> [Records drawn from a dataset]
________________

-- ==== Sys2Proof/Machine/Turns.lean ====
section
/-! DEFINITION. What the device does next: an input, a message or a timer, or a word of a pod; how a word is fetched and let go (R28, R387, R388); and how a program is placed for one step. -/

namespace Sys2Proof.Machine

/-- A word that issues: its stream, whether it adds to the count of uncoated words when it completes (R387), and the scalar registers that it writes, as pending registers are named (R366). -/
structure Issue where
  pod : PodKey
  stream : Stream
  counts : Bool
  writes : List Nat
deriving DecidableEq, Repr

/-- The next act: an input, a word of a pod, or a step that ends here. -/
inductive Act | input (i : Instr) (s : State) | word (i : Instr) (s : State) (e : Issue) | done (r : Res)

/-! ## The lane stream -/

/-- A lane word whose issue lies still ahead: its first repetition, no access made; one held by a full-empty bit has made none (R186). -/
def State.freshL (s : State) : Bool := s.block.rep == 0 && s.pod.lTxn == Txn.empty

/-- An uncoated pod outside its handler, whose next word would be the 257th (R387). -/
def Pod.uncoated (p : Pod) : Bool := p.coat.isNone && !p.inHandler
def Pod.spanFull (p : Pod) : Bool := p.uncoated && decide (256 ≤ p.count)

/-- The lane word at the head of the queue (R20, R81, R103, R387). -/
def State.actL (s : State) : Act :=
  match s.fetchL (s.lAddr s.block.word).toNat with
  | .wait t => .done (ok t.holdL)
  | .poison t => .done (ok (t.faultPod .poison))
  | .fault c => .done (execTrapEntry c true 4 s.block.rep 0 (s.lAddr s.block.word) s)
  | .word t w _ =>
    if t.pod.spanFull && t.freshL then .done (execTrapEntry .coatSpan true 4 0 (t.bitsActive w) 0 t)
    else match decodeL w with
      | none => .done (execTrapEntry .illegal true 4 s.block.rep (t.bitsActive w) 0 t)
      | some i => .word i t ⟨t.pod.key, .l, t.pod.uncoated && decide (t.block.rep = 0), []⟩

/-! ## The S-stream -/

/-- The S-stream has had its turn: the lane stream may try again (R186). -/
def State.letLanes (s : State) : State := { s with pod := { s.pod with lHeld := false } }

def lanesNext : Res → Res
  | .next s => .next s.letLanes
  | r => r

/-- The S word at the program counter (R18, R29, R103, R359, R387). The span is checked until the word begins. -/
def State.actS (s : State) : Act :=
  match s.fetchS with
  | .wait t => .done (ok (t.holdS .plain).letLanes)
  | .poison t => .done (ok (t.faultPod .poison))
  | .fault c => .done (lanesNext (execTrapEntry c false 4 0 0 s.pod.pc s))
  | .word t w e =>
    if t.pod.spanFull && t.pod.sTxn == Txn.empty then .done (lanesNext (execTrapEntry .coatSpan false (sLen w) 0 0 0 t))
    else match decodeS w e with
      | none => .done (lanesNext (execTrapEntry .illegal false (sLen w) 0 0 0 t))
      | some i =>
        if t.pod.sTxn == Txn.empty && t.conflicts i then .done (ok (t.looked.holdS .plain).letLanes)
        else if (t.pendingOf i).any fun p => !p.landed then .done (ok (t.holdS .cond).letLanes)
        else .word i (t.readLanded i) ⟨t.pod.key, .s, t.pod.uncoated, (sWrites i).map t.pendName⟩

/-- A word of a stream has completed, or the pod has gone to another: before is the pod as the word found it. -/
def Pod.moved (p before : Pod) : Stream → Bool
  | .s => p.held == .none && !p.halted
  | .l => p.queue != before.queue

/-- After a word: an uncoated word that has completed outside the handler adds one to the count (R387); an S word lets the lane stream try again, and a landed status that it has overwritten is one no more. before is the pod as the word found it. -/
def State.counted (e : Issue) (before : Pod) (s : State) : State :=
  s.mapPod e.pod fun p =>
    let p := if e.stream == .s then { p with lHeld := false } else p
    let moved := p.moved before e.stream
    let p := if moved && p.inHandler == before.inHandler then { p with pending := p.pending.filter fun x => !(x.landed && e.writes.contains x.reg) } else p
    if e.counts && moved && p.uncoated then { p with count := p.count + 1 } else p

/-- A word that has completed waits for no fill any more (R347). -/
def State.leftFills (e : Issue) (before : Pod) (s : State) : State :=
  if (s.podBy e.pod).any fun p => p.moved before e.stream then s.mapCores (·.leaveFills (e.pod, e.stream)) else s

/-- A word has issued: what it counts as, the fills that it waits for no more, and what waits for a barrier object that it has operated on. -/
def State.issued (e : Issue) (before : Pod) (s : State) : State := ((s.counted e before).leftFills e before).wakeBars

/-! ## Whose turn it is -/

/-- A pod that can issue (R17, R222, R392): not ended, not halted by a debugger, its workgroup on a core, not stopped inside a coat; one whose unit ends only completes the word that it is inside of. -/
def State.ready (s : State) (p : Pod) : Bool :=
  p.live && !p.exited && !p.halted && !p.dead && (!p.dying || p.midWord) && ((s.wgBy p.key.wg).any fun w => w.resident) && !p.stopped

/-- The core that a pod is resident on. -/
def State.seat (s : State) (p : Pod) : Option Nat := ((s.wgBy p.key.wg).filter (·.resident)).map (·.core)

/-- The resident pods of the core that a pod is on (R234). -/
def State.crowd (s : State) (p : Pod) : Nat := (s.allPods.filter fun q => q.live && s.seat q == s.seat p).length

/-- The cycles that may pass at most before the next step: each pod that can issue has a turn within 16 cycles of its last for every resident pod of its core (R234), and a message on its way moves on; where nothing of these is left, no bound (log entry 5). -/
def State.pace (s : State) : Option Nat :=
  ((s.allPods.filter s.ready).map (fun (p : Pod) => 16 * s.crowd p - s.since p.turnAt) ++ if s.inflight.isEmpty then [] else [16]).min?

/-- The cycles that pass before the next step: a free number within what R234 allows (R16, R31). -/
def State.passing (s : State) : Nat :=
  match s.pace with
  | none => Config.freeCycles s.freeCount
  | some m => min (Config.freeCycles s.freeCount) m

/-- Time passes before a step; the counters that measure it follow. The clock stands still in Idle and Off (R485). -/
def State.tick (s : State) : State :=
  if s.skepin.pwr = .idle ∨ s.skepin.pwr = .off then { s with freeCount := s.freeCount + 1 }
  else
    let n := s.passing
    let s1 : State := { s with cycle := s.cycle + BitVec.ofNat 64 n, freeCount := s.freeCount + 1 }
    let staged := (s1.allWgs.filter fun w => w.resident && ((s1.launchBy w.launch).any fun l => l.pipeline.isSome)).map (·.id)
    let s2 := if staged.isEmpty then s1 else s1.mapPods fun p => if staged.contains p.key.wg && !p.exited then p.ticked n else p
    let s3 : State := { s2 with
      pipelines := s2.pipelines.map fun l => if l.state == .running && !s2.allPipeWait l then { l with quiet := s2.cycle } else l }
    if s3.skepin.idleOk && !s3.quiet then { s3 with skepin := { s3.skepin with idleSince := s3.cycle } } else s3

/-- The next pod in turn: the one that has waited longest. -/
def State.pick (s : State) : Option PodKey := ((s.pods ++ [s.pod]).find? s.ready).map (·.key)

/-- The lane stream of the pod in focus has a word to issue: none but a full-empty bit lets the S-stream go ahead of it (R28, R186). -/
def State.laneTurn (s : State) : Bool := !s.pod.queue.isEmpty && !(s.pod.lFe && s.pod.lHeld)

/-- A pod whose unit ends starts no further lane word (R222). -/
def State.trimmed (s : State) : State := if s.pod.dying then { s with pod := s.pod.trimmed } else s

/-- The pod in focus has its turn now (R234). -/
def State.timed (s : State) : State := { s with pod := { s.pod with turnAt := s.cycle } }

/-- A turn of a pod. -/
def State.podAct (s : State) (k : PodKey) : Act :=
  let t := (s.focusOn k).trimmed.timed
  if t.laneTurn then t.actL else t.actS

/-- A pod that a message has let go on: its S-stream, if it can issue now. -/
def State.turnAct (s : State) (k : PodKey) : Act :=
  let t := (s.focusOn k).trimmed
  if t.pod.key == k && t.ready t.pod && !t.laneTurn then t.actS else .done (ok t)

/-- After a message, barrier objects wake those that wait for them (R252). -/
def barsAfter : Res → Res
  | .next s => .next s.wakeBars
  | r => r

/-- The next step of the other agents: a timer, a message, or a pod that has been let go on. -/
def State.agentAct (s : State) : Option Act :=
  match s.due with
  | some m => some (.done (barsAfter (s.handle m)))
  | none =>
    match s.nextMsg with
    | some (m, t) => some (.done (barsAfter (t.handle m)))
    | none => match s.turns with
      | (k, _) :: r => some (({ s with turns := r } : State).turnAct k)
      | [] => none

/-- The next input, if the device hears it (R474, R481, R484). -/
def State.inputAct (s : State) : Option Act :=
  match s.agenda with
  | i :: r =>
    let t : State := { s with agenda := r }
    some (if t.admitted i then .input i t else .done (ok t))
  | [] => none

/-- The turn of a pod that can issue. -/
def State.podsAct (s : State) : Option Act := s.pick.map s.podAct

/-- The next act of the device: inputs, the other agents and the pods take turns, and one that has nothing to do leaves its turn to the next (log entry 4). -/
def State.act (s : State) : Act :=
  match s.turn with
  | .inputs => let t : State := { s with turn := .agents }
    ((t.inputAct.orElse fun _ => t.agentAct).orElse fun _ => t.podsAct).getD (.done (ok t))
  | .agents => let t : State := { s with turn := .pods }
    ((t.agentAct.orElse fun _ => t.podsAct).orElse fun _ => t.inputAct).getD (.done (ok t))
  | .pods => let t : State := { s with turn := .inputs }
    ((t.podsAct.orElse fun _ => t.inputAct).orElse fun _ => t.agentAct).getD (.done (ok t))

/-! ## Placing one instruction (log entry 1) -/

/-- Where the placed program stands: its S words, its L words, its handler, and the level-1 table of its context. -/
def placeS : Nat := 0x10000
def placeL : Nat := 0x20000
def placeHandler : Nat := 0x30000
def placeTable : Nat := 0x100000
/-- The context that it runs in, and the leaf that maps its first 4 TiB (R288, R293): valid, leaf, writable, both executable, tracked. -/
def placeCtx : Nat := 63
def placeLeaf : W64 := 0xF3

/-- The grants of the placed program: all that a descriptor may ask for with one pod (R224). -/
def placeGrants : Grants := { pods := 1, regs := 256, scratch := 768 * 1024, tiles := 32, accs := 240, lays := 64, algs := 4 }

def placeDesc : Desc :=
  { Desc.zero with entry := BitVec.ofNat 64 placeS, lbase := BitVec.ofNat 64 placeL, handler := BitVec.ofNat 64 placeHandler, grant := placeGrants,
                   seedOff := List.replicate 16 0 }

/-- The launch of the placed program. -/
def State.placeLaunch0 (s : State) : Launch :=
  { id := s.nextLaunch, ctx := placeCtx, ring := 1, job := s.nextId, d := placeDesc, cls := 1, args := 0, gx := 1, gy := 1, gz := 1, dies := [0],
    whole := false, next := 1, count := 0, record := 0, msix := false, pipeline := none, ending := false, done := false, seedSerial := [], wetGroups := [] }

/-- A launch of one pod on core 0 whose next word is given: as an S word, or as an L word of a running lane block when it has more than 64 bits. The program is loaded from outside; Skepin has brought the device up. -/
def State.placed (s : State) (nbits w : Nat) : State :=
  let lane := decide (64 < nbits)
  let code := if lane then placeL else placeS
  let n := if lane then 12 else 8
  let k : PodKey := ⟨s.nextId, 0⟩
  let wg : Wg := { Wg.empty with
    id := s.nextId, resident := true, launch := s.nextLaunch, ctx := placeCtx, grant := placeGrants, order := s.nextId,
    alg := (List.range 4).map fun i => (i, AlgTable.real) }
  let pod : Pod := Pod.start k s.placeLaunch0 (BitVec.ofNat 64 placeS) none
  let pod : Pod := if lane then { pod with queue := [{ word := 0, q := List.replicate 16 0, rep := 0, act := 0, hRun := 0 }] } else pod
  let lines := [placeTable / 128, code / 128]
  let clean := fun (c : Core) =>
    { c with tlb := c.tlb.filter (fun e => e.ctx != placeCtx), l1 := c.l1.filter (fun l => !lines.contains l.line),
             stash := c.stash.filter (fun l => !lines.contains l.line) }
  { s.mapCores clean with
    skepin := { s.skepin with stage := 7, ready := true, verified := true, recovery := false, failed := false, pwr := .p0 }
    agenda := [], inflight := [], turns := [], turn := .pods
    clusterTlb := s.clusterTlb.filter fun e => e.2.ctx != placeCtx
    mem := NMap.setBytes (NMap.setBytes s.mem placeTable (toBytes placeLeaf 8)) code (toBytes (BitVec.ofNat 96 w) n)
    poison := s.poison.filter fun e => !lines.contains (e.1 / 4)
    homes := s.homes.filter fun h => !lines.contains h.line
    proxies := s.proxies.filter fun h => !lines.contains h.line
    ctxs := s.ctxs.filter (fun c => c.n != placeCtx) ++ [{ n := placeCtx, domain := 0, table := placeTable, save := 0, ending := none }]
    jobs := s.jobs ++ [{ serial := s.nextId, ctx := placeCtx, id := 0, isOpen := true, record := 0, ring := 1, msix := false, members := 1,
                         counted := 0, ended := false, cancelled := false, faulted := none }]
    launches := s.launches.filter (fun l => l.id != s.nextLaunch) ++ [s.placeLaunch0]
    wgs := s.wgs.filter (fun x => x.id != s.nextId) ++ [wg]
    pods := pod :: s.pods
    nextLaunch := (s.nextLaunch + 1) % 2 ^ 32, nextId := s.nextId + 1 }

end Sys2Proof.Machine
end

________________

> [Aim of the exercise] Return nothing but the lines from the top of the records above through the line that has "namespace Sys2Proof.Machine". Keep each one exact.

> [Written response]
-- ==== Sys2Proof/Machine/Turns.lean ====
section
/-! DEFINITION. What the device does next: an input, a message or a timer, or a word of a pod; how a word is fetched and let go (R28, R387, R388); and how a program is placed for one step. -/

namespace Sys2Proof.Machine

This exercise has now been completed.